Where $T_i$ is the classical period. This rule means that the levels are distributed more or less uniformly, multiperiodically, as a superposition of different equally spaced points with equally spaced distances between the equally spaced sequences. It's not hard to imagine--- just imagine one period is very long, so that the spacings are very close, and the other period is short, so that the spacing is large, and they you get the energy levels are two uniform interpenetrating sequences of energies which lie on top of each other.

This integrable picture is completely false for complex nuclei, where the energy levels exhibit level repulsion. This means that the levels are not superpositions of equispaced sequences as they are in the classical limit of an integrable system, rather, there must be interactions between the levels that lead them to repel, so they don't want to be close.

In classical mechanics, this phenomenon is the destruction of invariant tori when there are resonances, and this leads large systems to become chaotic. The generic chaotic behavior has universal features, and this is what Wigner discovered. He reasoned that if you are looking at a chaotic Hamitlonian system, the statistics of the levels near a given level are going to be all mixed up in a way that is different from the integrable case. In the integrable case (like the rotations of a rigid molecule, which gives rotation levels superposed on top of excitation spectrum) the spacings tell you something about the periods of the classical motions. But in the chaotic case, there are no periods, and the level details don't tell you anything about the system (at least locally). So Wigner reasoned that if you diagonalize any old matrix with random entries, you will get eigenvalues distributed locally like the physical nuclei.

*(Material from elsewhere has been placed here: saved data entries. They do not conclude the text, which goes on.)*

-- ==== Sys2Proof/Laws/State.lean ====
section
/-! SUPPORT. Laws/State.lean: what each update of the state leaves alone, one lemma a field, and what it writes. -/

namespace Sys2Proof.Machine

/-! ### Launches, units and tiles -/

@[simp] theorem State.launch?_setLaunch (s : State) (i j : Nat) (l : Launch) :
    (s.setLaunch i l).launch? j = if j = i then some l else s.launch? j := SMap.get?_insert _ _ _ _

theorem State.launch?_setLaunch_self (s : State) (i : Nat) (l : Launch) : (s.setLaunch i l).launch? i = some l :=
  SMap.get?_insert_self _ _ _

@[simp] theorem State.setLaunch_setLaunch (s : State) (i : Nat) (l k : Launch) : (s.setLaunch i l).setLaunch i k = s.setLaunch i k := by
  simp only [State.setLaunch, SMap.insert_insert]

theorem State.modLaunch_of_some {s : State} {i : Nat} {l : Launch} (f : Launch → Launch) (h : s.launch? i = some l) :
    s.modLaunch i f = s.setLaunch i (f l) := by unfold State.modLaunch; rw [h]

theorem State.modUnit_of_some {s : State} {i x y u : Nat} {l : Launch} (f : UnitState → UnitState) (h : s.launch? i = some l) :
    s.modUnit i x y u f = s.setLaunch i (l.setUnit x y u (f (l.unit x y u))) := State.modLaunch_of_some _ h

theorem State.launch?_of_here {s : State} {l : Launch} {u : UnitState} (h : s.here = some (l, u)) :
    s.launch? s.focus.inst = some l ∧ u = l.unit s.focus.x s.focus.y s.focus.unit := by
  unfold State.here at h
  cases e : s.launch? s.focus.inst with
  | none => rw [e] at h; cases h
  | some k => rw [e] at h; cases h; exact ⟨rfl, rfl⟩

/-- A unit that is not as no configuration has touched it is read back as it was written. -/
theorem Launch.unit_setUnit_self (l : Launch) (x y u : Nat) {v : UnitState} (h : v ≠ UnitState.reset) :
    (l.setUnit x y u v).unit x y u = v := SMap.getD_put_self _ h

theorem Launch.unit_setUnit_of_ne (l : Launch) {x y u a b c : Nat} (v : UnitState) (h : unitKey a b c ≠ unitKey x y u) :
    (l.setUnit x y u v).unit a b c = l.unit a b c := SMap.getD_put_of_ne _ h

/-- Where the units are in canonical form, a written unit is read back. -/
theorem Launch.unit_setUnit (l : Launch) (x y u a b c : Nat) (v : UnitState) (h : SMap.wf UnitState.reset l.units = true) :
    (l.setUnit x y u v).unit a b c = if unitKey a b c = unitKey x y u then v else l.unit a b c := SMap.getD_put _ _ _ h

theorem Launch.get?_setUnit_of_ne (l : Launch) {x y u k : Nat} (v : UnitState) (h : k ≠ unitKey x y u) :
    SMap.get? (l.setUnit x y u v).units k = SMap.get? l.units k := by
  unfold Launch.setUnit SMap.put
  split
  · exact SMap.get?_erase_of_ne _ h
  · exact SMap.get?_insert_of_ne _ _ h

/-- Units of the grid have keys of their own. -/
theorem unitKey_inj {x y u a b c : Nat} (hx : x < 128) (hu : u < 16) (ha : a < 128) (hc : c < 16) :
    unitKey x y u = unitKey a b c ↔ x = a ∧ y = b ∧ u = c := by
  unfold unitKey cellKey
  constructor
  · intro h; omega
  · rintro ⟨rfl, rfl, rfl⟩; rfl

/-! ### Fields -/

@[simp] theorem State.setLaunch_mem (s : State) (i : Nat) (l : Launch) : (s.setLaunch i l).mem = s.mem := rfl
@[simp] theorem State.setLaunch_empties (s : State) (i : Nat) (l : Launch) : (s.setLaunch i l).empties = s.empties := rfl
@[simp] theorem State.setLaunch_parked (s : State) (i : Nat) (l : Launch) : (s.setLaunch i l).parked = s.parked := rfl
@[simp] theorem State.setLaunch_bad (s : State) (i : Nat) (l : Launch) : (s.setLaunch i l).bad = s.bad := rfl
@[simp] theorem State.setLaunch_sizes (s : State) (i : Nat) (l : Launch) : (s.setLaunch i l).sizes = s.sizes := rfl
@[simp] theorem State.setLaunch_slices (s : State) (i : Nat) (l : Launch) : (s.setLaunch i l).slices = s.slices := rfl
@[simp] theorem State.setLaunch_dies (s : State) (i : Nat) (l : Launch) : (s.setLaunch i l).dies = s.dies := rfl
@[simp] theorem State.setLaunch_copies (s : State) (i : Nat) (l : Launch) : (s.setLaunch i l).copies = s.copies := rfl
@[simp] theorem State.setLaunch_retires (s : State) (i : Nat) (l : Launch) : (s.setLaunch i l).retires = s.retires := rfl
@[simp] theorem State.setLaunch_queues (s : State) (i : Nat) (l : Launch) : (s.setLaunch i l).queues = s.queues := rfl
@[simp] theorem State.setLaunch_nextInstance (s : State) (i : Nat) (l : Launch) : (s.setLaunch i l).nextInstance = s.nextInstance := rfl
@[simp] theorem State.setLaunch_nextSequence (s : State) (i : Nat) (l : Launch) : (s.setLaunch i l).nextSequence = s.nextSequence := rfl
@[simp] theorem State.setLaunch_childTurn (s : State) (i : Nat) (l : Launch) : (s.setLaunch i l).childTurn = s.childTurn := rfl
@[simp] theorem State.setLaunch_reqSeq (s : State) (i : Nat) (l : Launch) : (s.setLaunch i l).reqSeq = s.reqSeq := rfl
@[simp] theorem State.setLaunch_now (s : State) (i : Nat) (l : Launch) : (s.setLaunch i l).now = s.now := rfl
@[simp] theorem State.setLaunch_tick (s : State) (i : Nat) (l : Launch) : (s.setLaunch i l).tick = s.tick := rfl
@[simp] theorem State.setLaunch_quantumMark (s : State) (i : Nat) (l : Launch) : (s.setLaunch i l).quantumMark = s.quantumMark := rfl
@[simp] theorem State.setLaunch_powerMark (s : State) (i : Nat) (l : Launch) : (s.setLaunch i l).powerMark = s.powerMark := rfl
@[simp] theorem State.setLaunch_quantum (s : State) (i : Nat) (l : Launch) : (s.setLaunch i l).quantum = s.quantum := rfl
@[simp] theorem State.setLaunch_compactAfter (s : State) (i : Nat) (l : Launch) : (s.setLaunch i l).compactAfter = s.compactAfter := rfl
@[simp] theorem State.setLaunch_preemptWait (s : State) (i : Nat) (l : Launch) : (s.setLaunch i l).preemptWait = s.preemptWait := rfl
@[simp] theorem State.setLaunch_ctxCtl (s : State) (i : Nat) (l : Launch) : (s.setLaunch i l).ctxCtl = s.ctxCtl := rfl
@[simp] theorem State.setLaunch_ctxBase (s : State) (i : Nat) (l : Launch) : (s.setLaunch i l).ctxBase = s.ctxBase := rfl
@[simp] theorem State.setLaunch_killing (s : State) (i : Nat) (l : Launch) : (s.setLaunch i l).killing = s.killing := rfl
@[simp] theorem State.setLaunch_warm (s : State) (i : Nat) (l : Launch) : (s.setLaunch i l).warm = s.warm := rfl
@[simp] theorem State.setLaunch_killResult (s : State) (i : Nat) (l : Launch) : (s.setLaunch i l).killResult = s.killResult := rfl
@[simp] theorem State.setLaunch_killDone (s : State) (i : Nat) (l : Launch) : (s.setLaunch i l).killDone = s.killDone := rfl
@[simp] theorem State.setLaunch_featureOn (s : State) (i : Nat) (l : Launch) : (s.setLaunch i l).featureOn = s.featureOn := rfl
@[simp] theorem State.setLaunch_featureStaged (s : State) (i : Nat) (l : Launch) : (s.setLaunch i l).featureStaged = s.featureStaged := rfl
@[simp] theorem State.setLaunch_featureTaken (s : State) (i : Nat) (l : Launch) : (s.setLaunch i l).featureTaken = s.featureTaken := rfl
@[simp] theorem State.setLaunch_featureLocked (s : State) (i : Nat) (l : Launch) : (s.setLaunch i l).featureLocked = s.featureLocked := rfl
@[simp] theorem State.setLaunch_resetState (s : State) (i : Nat) (l : Launch) : (s.setLaunch i l).resetState = s.resetState := rfl
@[simp] theorem State.setLaunch_failCode (s : State) (i : Nat) (l : Launch) : (s.setLaunch i l).failCode = s.failCode := rfl
@[simp] theorem State.setLaunch_svn (s : State) (i : Nat) (l : Launch) : (s.setLaunch i l).svn = s.svn := rfl
@[simp] theorem State.setLaunch_swBase (s : State) (i : Nat) (l : Launch) : (s.setLaunch i l).swBase = s.swBase := rfl
@[simp] theorem State.setLaunch_swCtl (s : State) (i : Nat) (l : Launch) : (s.setLaunch i l).swCtl = s.swCtl := rfl
@[simp] theorem State.setLaunch_swStat (s : State) (i : Nat) (l : Launch) : (s.setLaunch i l).swStat = s.swStat := rfl
@[simp] theorem State.setLaunch_attBusy (s : State) (i : Nat) (l : Launch) : (s.setLaunch i l).attBusy = s.attBusy := rfl
@[simp] theorem State.setLaunch_attDone (s : State) (i : Nat) (l : Launch) : (s.setLaunch i l).attDone = s.attDone := rfl
@[simp] theorem State.setLaunch_attErr (s : State) (i : Nat) (l : Launch) : (s.setLaunch i l).attErr = s.attErr := rfl
@[simp] theorem State.setLaunch_attSigs (s : State) (i : Nat) (l : Launch) : (s.setLaunch i l).attSigs = s.attSigs := rfl
@[simp] theorem State.setLaunch_attAddr (s : State) (i : Nat) (l : Launch) : (s.setLaunch i l).attAddr = s.attAddr := rfl
@[simp] theorem State.setLaunch_attSpace (s : State) (i : Nat) (l : Launch) : (s.setLaunch i l).attSpace = s.attSpace := rfl
@[simp] theorem State.setLaunch_attNonce (s : State) (i : Nat) (l : Launch) : (s.setLaunch i l).attNonce = s.attNonce := rfl
@[simp] theorem State.setLaunch_peerId (s : State) (i : Nat) (l : Launch) : (s.setLaunch i l).peerId = s.peerId := rfl
@[simp] theorem State.setLaunch_powerCap (s : State) (i : Nat) (l : Launch) : (s.setLaunch i l).powerCap = s.powerCap := rfl
@[simp] theorem State.setLaunch_throttled (s : State) (i : Nat) (l : Launch) : (s.setLaunch i l).throttled = s.throttled := rfl
@[simp] theorem State.setLaunch_throttleMark (s : State) (i : Nat) (l : Launch) : (s.setLaunch i l).throttleMark = s.throttleMark := rfl
@[simp] theorem State.setLaunch_overCap (s : State) (i : Nat) (l : Launch) : (s.setLaunch i l).overCap = s.overCap := rfl
@[simp] theorem State.setLaunch_level (s : State) (i : Nat) (l : Launch) : (s.setLaunch i l).level = s.level := rfl
@[simp] theorem State.setLaunch_retired (s : State) (i : Nat) (l : Launch) : (s.setLaunch i l).retired = s.retired := rfl
@[simp] theorem State.setLaunch_boot (s : State) (i : Nat) (l : Launch) : (s.setLaunch i l).boot = s.boot := rfl
@[simp] theorem State.setLaunch_inputs (s : State) (i : Nat) (l : Launch) : (s.setLaunch i l).inputs = s.inputs := rfl
@[simp] theorem State.setLaunch_windowHeld (s : State) (i : Nat) (l : Launch) : (s.setLaunch i l).windowHeld = s.windowHeld := rfl
@[simp] theorem State.setLaunch_hostReplies (s : State) (i : Nat) (l : Launch) : (s.setLaunch i l).hostReplies = s.hostReplies := rfl
@[simp] theorem State.setLaunch_reports (s : State) (i : Nat) (l : Launch) : (s.setLaunch i l).reports = s.reports := rfl
@[simp] theorem State.setLaunch_peerReplies (s : State) (i : Nat) (l : Launch) : (s.setLaunch i l).peerReplies = s.peerReplies := rfl
@[simp] theorem State.setLaunch_peerReqs (s : State) (i : Nat) (l : Launch) : (s.setLaunch i l).peerReqs = s.peerReqs := rfl
@[simp] theorem State.setLaunch_focus (s : State) (i : Nat) (l : Launch) : (s.setLaunch i l).focus = s.focus := rfl
@[simp] theorem State.setLaunch_badTags (s : State) (i : Nat) (l : Launch) : (s.setLaunch i l).badTags = s.badTags := rfl
@[simp] theorem State.setLaunch_tableOwed (s : State) (i : Nat) (l : Launch) : (s.setLaunch i l).tableOwed = s.tableOwed := rfl
@[simp] theorem State.setLaunch_retiredLinks (s : State) (i : Nat) (l : Launch) : (s.setLaunch i l).retiredLinks = s.retiredLinks := rfl
@[simp] theorem State.setLaunch_peerMem (s : State) (i : Nat) (l : Launch) : (s.setLaunch i l).peerMem = s.peerMem := rfl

This is a remarkable true prediction. If you take any old rotation-type matrix, chosen at random from a probability distribution (say the uniform distribution on the group, it's compact), depending only on whether you are talking about a large unitary, real orthogonal, or symplectic matrix, the eigenvalues will be distributed in different places according to a density which depends on the probability distribution you choose, but the local level spacing will have statistics which are indistiguishable from that of chaotic physical systems.

The predictions of this theory have been confirmed by the observation of level repulsion in nuclei. This both confirms that the nuclear motion is classically chaotic (if it has a classical analog) and that random matrix theory describes such chaotic system level statistics.